*Extracted material*:
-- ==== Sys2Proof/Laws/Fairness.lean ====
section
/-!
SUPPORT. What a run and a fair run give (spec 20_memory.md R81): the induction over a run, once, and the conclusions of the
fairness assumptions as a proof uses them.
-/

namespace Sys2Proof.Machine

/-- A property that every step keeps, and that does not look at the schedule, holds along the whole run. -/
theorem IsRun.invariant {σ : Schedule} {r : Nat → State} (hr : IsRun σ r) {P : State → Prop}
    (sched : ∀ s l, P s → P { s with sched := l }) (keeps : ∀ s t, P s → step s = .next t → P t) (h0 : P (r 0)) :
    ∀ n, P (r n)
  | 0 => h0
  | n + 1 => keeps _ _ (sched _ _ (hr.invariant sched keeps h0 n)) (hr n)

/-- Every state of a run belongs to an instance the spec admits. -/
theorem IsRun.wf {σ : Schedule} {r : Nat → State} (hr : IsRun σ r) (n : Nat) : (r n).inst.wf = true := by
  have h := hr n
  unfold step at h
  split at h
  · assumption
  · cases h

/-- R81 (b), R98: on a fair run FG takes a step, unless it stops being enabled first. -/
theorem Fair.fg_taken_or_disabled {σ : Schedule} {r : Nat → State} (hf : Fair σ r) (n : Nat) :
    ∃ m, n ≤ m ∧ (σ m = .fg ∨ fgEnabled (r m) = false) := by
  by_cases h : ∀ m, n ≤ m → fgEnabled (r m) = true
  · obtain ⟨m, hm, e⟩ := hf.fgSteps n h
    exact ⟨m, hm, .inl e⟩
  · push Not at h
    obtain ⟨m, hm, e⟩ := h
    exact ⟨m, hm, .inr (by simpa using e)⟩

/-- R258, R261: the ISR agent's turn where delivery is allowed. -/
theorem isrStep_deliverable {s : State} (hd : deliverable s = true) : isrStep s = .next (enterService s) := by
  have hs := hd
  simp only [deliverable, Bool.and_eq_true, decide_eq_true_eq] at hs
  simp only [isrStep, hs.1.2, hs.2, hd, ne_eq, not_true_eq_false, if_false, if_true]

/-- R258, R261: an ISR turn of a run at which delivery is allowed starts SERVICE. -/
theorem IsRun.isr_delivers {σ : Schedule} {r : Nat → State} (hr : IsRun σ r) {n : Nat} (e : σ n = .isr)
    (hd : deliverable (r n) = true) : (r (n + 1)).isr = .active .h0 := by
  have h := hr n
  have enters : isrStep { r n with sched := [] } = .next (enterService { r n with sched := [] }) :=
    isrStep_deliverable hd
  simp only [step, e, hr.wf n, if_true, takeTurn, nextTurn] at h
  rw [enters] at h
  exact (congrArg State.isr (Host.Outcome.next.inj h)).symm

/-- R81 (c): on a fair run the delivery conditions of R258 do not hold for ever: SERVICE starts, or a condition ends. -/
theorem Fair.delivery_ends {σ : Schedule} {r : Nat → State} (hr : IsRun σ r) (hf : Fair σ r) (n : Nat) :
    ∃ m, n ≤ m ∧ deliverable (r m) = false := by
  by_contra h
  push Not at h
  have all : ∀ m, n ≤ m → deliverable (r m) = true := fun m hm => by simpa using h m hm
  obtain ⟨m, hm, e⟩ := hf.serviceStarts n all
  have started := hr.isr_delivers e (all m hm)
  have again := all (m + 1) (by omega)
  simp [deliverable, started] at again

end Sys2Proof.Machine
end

==

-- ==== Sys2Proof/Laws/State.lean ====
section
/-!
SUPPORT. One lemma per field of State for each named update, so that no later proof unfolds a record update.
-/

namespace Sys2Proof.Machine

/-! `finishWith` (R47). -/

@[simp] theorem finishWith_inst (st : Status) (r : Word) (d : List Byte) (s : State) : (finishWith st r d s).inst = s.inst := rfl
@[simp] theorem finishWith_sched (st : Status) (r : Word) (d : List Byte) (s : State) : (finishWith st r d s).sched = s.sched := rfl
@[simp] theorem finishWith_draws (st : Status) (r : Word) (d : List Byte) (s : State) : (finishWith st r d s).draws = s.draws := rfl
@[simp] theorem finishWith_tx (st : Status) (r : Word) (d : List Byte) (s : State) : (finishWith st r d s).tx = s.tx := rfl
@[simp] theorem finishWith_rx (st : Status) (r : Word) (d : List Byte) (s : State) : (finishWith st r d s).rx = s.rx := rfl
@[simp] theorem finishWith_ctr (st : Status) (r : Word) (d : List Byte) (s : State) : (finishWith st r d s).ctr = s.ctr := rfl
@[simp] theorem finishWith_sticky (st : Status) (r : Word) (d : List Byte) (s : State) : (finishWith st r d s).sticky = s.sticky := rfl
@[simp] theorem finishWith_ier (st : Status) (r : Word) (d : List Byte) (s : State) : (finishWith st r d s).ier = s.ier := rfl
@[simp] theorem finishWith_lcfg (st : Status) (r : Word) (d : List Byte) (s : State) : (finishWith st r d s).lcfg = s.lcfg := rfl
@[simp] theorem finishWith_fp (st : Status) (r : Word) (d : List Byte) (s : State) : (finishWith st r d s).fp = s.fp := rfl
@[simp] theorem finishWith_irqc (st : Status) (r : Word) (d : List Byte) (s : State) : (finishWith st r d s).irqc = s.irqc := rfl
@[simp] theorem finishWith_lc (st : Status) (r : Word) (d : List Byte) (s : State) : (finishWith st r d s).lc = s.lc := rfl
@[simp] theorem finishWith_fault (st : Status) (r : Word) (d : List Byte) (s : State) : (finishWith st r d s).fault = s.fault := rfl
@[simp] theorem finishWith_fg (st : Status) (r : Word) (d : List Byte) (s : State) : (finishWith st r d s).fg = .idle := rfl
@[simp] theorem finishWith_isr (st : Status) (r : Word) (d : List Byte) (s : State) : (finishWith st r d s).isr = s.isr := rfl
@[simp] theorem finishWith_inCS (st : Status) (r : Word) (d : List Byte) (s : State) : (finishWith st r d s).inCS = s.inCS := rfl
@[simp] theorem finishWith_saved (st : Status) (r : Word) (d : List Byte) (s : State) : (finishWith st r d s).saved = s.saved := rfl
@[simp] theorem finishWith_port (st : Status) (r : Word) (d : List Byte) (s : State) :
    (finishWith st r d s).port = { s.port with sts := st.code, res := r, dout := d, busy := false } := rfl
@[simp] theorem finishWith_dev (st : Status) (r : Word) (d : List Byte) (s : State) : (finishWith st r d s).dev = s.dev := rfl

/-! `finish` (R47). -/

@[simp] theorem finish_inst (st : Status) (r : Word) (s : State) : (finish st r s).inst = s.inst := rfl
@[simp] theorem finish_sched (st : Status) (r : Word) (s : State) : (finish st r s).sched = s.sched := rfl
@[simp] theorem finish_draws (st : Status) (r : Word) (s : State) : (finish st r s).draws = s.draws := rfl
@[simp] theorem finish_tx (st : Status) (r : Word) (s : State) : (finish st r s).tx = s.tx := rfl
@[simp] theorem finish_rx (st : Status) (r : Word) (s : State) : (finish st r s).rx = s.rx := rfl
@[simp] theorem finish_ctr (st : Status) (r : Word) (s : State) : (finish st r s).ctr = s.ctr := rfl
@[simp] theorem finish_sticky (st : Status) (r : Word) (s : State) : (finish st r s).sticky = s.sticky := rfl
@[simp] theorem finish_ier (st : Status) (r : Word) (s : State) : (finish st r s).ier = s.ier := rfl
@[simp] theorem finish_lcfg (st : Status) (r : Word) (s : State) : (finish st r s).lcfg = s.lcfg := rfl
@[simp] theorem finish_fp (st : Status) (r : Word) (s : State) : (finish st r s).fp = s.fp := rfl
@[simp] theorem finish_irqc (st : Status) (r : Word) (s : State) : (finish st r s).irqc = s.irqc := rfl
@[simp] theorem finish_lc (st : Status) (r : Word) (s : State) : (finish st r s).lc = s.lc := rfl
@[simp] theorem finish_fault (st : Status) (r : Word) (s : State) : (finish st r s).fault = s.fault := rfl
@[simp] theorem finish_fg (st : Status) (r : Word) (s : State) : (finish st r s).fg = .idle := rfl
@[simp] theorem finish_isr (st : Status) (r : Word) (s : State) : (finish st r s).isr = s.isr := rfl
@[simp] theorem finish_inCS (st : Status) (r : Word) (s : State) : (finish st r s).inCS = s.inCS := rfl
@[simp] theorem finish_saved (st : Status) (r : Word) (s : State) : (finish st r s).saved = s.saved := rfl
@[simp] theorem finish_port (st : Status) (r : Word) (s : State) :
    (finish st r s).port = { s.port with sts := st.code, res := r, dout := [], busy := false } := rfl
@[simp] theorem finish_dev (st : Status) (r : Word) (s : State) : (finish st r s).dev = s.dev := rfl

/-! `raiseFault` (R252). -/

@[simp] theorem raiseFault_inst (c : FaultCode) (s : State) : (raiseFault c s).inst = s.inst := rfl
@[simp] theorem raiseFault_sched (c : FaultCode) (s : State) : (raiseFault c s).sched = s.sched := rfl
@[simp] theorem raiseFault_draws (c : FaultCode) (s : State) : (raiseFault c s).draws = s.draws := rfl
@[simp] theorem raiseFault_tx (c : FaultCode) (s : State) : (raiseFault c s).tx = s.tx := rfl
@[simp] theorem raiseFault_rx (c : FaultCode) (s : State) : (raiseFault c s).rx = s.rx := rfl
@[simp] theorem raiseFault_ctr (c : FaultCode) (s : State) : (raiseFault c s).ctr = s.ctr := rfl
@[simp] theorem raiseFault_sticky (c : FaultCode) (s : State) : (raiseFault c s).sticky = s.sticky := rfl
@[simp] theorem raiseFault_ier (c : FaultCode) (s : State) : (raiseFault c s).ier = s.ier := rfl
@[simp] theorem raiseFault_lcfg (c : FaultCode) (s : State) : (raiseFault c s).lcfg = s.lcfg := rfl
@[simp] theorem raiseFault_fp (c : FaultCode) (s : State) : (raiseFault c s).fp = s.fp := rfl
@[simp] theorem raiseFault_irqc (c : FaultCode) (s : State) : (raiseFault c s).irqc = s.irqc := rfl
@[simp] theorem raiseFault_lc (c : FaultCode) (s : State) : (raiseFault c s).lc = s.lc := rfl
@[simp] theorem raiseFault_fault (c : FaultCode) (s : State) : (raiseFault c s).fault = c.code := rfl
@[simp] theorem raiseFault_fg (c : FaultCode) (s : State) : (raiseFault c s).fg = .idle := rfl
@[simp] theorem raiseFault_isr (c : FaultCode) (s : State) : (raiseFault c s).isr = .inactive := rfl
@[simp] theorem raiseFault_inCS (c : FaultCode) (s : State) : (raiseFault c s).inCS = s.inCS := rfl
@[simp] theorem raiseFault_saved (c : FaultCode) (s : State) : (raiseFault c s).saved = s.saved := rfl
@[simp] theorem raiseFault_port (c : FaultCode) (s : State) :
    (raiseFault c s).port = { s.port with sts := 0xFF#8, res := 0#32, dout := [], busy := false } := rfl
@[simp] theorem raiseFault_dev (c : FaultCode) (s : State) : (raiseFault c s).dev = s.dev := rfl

---

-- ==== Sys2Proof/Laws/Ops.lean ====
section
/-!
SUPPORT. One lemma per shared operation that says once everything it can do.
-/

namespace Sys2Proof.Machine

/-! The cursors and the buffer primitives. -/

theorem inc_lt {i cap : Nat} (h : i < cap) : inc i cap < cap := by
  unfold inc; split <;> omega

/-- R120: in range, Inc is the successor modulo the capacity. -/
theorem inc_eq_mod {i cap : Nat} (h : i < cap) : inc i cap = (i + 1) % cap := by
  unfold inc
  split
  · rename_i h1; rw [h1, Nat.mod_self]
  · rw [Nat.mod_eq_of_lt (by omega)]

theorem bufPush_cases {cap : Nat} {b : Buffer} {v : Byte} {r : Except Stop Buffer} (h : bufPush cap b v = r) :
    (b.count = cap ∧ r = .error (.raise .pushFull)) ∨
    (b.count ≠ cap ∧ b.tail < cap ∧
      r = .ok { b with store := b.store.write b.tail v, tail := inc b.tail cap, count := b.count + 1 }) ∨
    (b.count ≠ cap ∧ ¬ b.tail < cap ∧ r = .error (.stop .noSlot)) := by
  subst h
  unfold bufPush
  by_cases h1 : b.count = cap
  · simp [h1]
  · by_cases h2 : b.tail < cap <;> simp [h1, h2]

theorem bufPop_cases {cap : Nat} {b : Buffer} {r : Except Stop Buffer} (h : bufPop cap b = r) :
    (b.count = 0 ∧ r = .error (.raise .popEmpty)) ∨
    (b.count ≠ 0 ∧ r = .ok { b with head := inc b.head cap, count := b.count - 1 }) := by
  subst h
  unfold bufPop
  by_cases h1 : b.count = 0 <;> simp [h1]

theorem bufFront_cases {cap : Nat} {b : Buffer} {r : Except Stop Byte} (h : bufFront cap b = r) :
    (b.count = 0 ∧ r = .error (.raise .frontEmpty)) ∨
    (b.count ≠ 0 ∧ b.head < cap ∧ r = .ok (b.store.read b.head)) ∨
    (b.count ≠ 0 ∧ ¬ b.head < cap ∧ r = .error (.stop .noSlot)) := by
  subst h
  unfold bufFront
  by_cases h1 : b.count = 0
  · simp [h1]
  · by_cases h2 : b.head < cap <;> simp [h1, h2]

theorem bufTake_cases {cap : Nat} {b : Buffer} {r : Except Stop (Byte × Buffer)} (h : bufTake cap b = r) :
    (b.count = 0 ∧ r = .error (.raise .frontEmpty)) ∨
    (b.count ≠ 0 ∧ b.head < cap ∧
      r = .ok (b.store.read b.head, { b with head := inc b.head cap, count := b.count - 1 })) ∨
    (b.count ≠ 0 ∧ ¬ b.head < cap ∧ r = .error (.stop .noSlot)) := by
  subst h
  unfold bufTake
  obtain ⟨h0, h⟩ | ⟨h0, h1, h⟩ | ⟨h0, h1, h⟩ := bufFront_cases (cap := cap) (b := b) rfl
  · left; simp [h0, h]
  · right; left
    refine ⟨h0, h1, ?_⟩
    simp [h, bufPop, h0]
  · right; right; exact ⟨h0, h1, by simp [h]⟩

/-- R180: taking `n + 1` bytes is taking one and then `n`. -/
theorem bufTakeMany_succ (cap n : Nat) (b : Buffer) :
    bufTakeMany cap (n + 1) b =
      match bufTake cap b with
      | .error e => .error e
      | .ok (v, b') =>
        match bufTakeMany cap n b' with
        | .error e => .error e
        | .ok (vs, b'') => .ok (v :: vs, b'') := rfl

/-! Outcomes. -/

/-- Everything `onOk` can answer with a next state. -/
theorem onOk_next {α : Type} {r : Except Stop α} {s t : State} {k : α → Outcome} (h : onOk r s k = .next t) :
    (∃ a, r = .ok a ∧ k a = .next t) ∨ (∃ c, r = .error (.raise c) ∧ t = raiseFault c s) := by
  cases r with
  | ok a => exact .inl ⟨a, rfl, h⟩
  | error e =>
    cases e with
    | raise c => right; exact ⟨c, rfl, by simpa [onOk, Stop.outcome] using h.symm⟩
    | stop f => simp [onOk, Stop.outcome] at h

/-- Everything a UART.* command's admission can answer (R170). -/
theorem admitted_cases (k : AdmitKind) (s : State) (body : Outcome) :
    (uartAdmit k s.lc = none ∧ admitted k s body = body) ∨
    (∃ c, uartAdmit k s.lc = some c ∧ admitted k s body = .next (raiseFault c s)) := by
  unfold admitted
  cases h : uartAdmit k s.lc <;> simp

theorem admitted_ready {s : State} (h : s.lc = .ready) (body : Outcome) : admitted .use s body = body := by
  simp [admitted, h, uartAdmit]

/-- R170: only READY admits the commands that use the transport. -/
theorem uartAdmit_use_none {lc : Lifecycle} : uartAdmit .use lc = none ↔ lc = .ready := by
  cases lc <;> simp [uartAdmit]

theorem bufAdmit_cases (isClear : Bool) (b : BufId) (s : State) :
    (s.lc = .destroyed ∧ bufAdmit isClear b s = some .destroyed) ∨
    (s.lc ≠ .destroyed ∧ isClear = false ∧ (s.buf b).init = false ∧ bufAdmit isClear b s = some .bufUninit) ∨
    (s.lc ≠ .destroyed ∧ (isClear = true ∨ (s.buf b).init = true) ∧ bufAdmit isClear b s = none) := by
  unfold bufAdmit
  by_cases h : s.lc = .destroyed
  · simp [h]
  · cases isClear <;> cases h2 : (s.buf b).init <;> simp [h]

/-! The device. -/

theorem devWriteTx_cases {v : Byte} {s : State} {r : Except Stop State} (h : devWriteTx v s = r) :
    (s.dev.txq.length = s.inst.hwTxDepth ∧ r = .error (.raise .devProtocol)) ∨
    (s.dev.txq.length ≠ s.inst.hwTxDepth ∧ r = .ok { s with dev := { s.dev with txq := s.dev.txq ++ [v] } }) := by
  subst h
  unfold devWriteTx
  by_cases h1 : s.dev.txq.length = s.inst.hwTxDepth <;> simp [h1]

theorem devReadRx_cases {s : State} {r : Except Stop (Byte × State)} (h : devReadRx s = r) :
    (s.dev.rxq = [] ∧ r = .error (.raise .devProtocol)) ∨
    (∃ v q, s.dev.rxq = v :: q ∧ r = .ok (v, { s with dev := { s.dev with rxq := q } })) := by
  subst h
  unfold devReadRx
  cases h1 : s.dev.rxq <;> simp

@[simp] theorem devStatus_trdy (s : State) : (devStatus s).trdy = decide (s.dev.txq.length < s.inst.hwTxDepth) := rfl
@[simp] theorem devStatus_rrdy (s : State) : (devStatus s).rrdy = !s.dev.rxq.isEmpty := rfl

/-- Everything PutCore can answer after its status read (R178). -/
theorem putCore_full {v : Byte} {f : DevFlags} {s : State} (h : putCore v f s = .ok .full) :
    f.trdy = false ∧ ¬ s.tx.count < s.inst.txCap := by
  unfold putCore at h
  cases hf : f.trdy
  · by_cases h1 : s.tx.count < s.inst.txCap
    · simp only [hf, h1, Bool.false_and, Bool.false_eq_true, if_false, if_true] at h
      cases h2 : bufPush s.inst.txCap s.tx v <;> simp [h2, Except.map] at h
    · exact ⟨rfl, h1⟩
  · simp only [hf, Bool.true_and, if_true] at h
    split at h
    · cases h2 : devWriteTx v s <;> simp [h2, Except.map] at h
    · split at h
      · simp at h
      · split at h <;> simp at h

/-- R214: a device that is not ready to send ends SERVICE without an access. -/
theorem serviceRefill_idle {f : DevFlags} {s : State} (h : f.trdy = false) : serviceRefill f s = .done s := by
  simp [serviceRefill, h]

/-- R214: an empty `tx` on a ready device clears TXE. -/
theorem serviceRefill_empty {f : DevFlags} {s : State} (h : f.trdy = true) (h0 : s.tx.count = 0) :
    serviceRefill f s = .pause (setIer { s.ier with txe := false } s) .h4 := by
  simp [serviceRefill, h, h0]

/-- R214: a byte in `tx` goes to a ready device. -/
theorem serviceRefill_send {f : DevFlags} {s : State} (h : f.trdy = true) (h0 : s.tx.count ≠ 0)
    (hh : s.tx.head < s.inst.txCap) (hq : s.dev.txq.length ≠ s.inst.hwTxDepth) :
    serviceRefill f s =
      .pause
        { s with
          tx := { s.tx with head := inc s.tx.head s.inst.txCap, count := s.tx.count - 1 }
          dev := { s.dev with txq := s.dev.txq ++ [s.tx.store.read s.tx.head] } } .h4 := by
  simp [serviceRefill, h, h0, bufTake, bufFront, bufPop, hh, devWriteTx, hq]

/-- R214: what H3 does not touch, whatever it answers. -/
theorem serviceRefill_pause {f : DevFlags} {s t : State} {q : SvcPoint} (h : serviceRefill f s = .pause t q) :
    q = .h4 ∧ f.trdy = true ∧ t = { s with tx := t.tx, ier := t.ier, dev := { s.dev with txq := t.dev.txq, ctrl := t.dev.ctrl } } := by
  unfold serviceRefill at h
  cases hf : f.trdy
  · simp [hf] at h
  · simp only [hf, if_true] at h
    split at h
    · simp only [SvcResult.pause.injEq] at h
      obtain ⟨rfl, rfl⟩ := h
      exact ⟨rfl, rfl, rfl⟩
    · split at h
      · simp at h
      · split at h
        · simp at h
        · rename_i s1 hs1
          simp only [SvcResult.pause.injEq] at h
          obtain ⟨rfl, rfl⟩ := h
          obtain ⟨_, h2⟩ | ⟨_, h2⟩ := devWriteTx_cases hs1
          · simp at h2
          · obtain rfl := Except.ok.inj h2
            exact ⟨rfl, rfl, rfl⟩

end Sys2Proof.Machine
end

*Work to be completed*: Please transcribe only the lines in the records above running from the line that has "d s).tx = s.tx := rfl" through the line that has "d s).sticky = s.sticky := rfl", both included, exactly as they appear.

*Solution for this problem*:
@[simp] theorem finishWith_tx (st : Status) (r : Word) (d : List Byte) (s : State) : (finishWith st r d s).tx = s.tx := rfl
@[simp] theorem finishWith_rx (st : Status) (r : Word) (d : List Byte) (s : State) : (finishWith st r d s).rx = s.rx := rfl
@[simp] theorem finishWith_ctr (st : Status) (r : Word) (d : List Byte) (s : State) : (finishWith st r d s).ctr = s.ctr := rfl
@[simp] theorem finishWith_sticky (st : Status) (r : Word) (d : List Byte) (s : State) : (finishWith st r d s).sticky = s.sticky := rfl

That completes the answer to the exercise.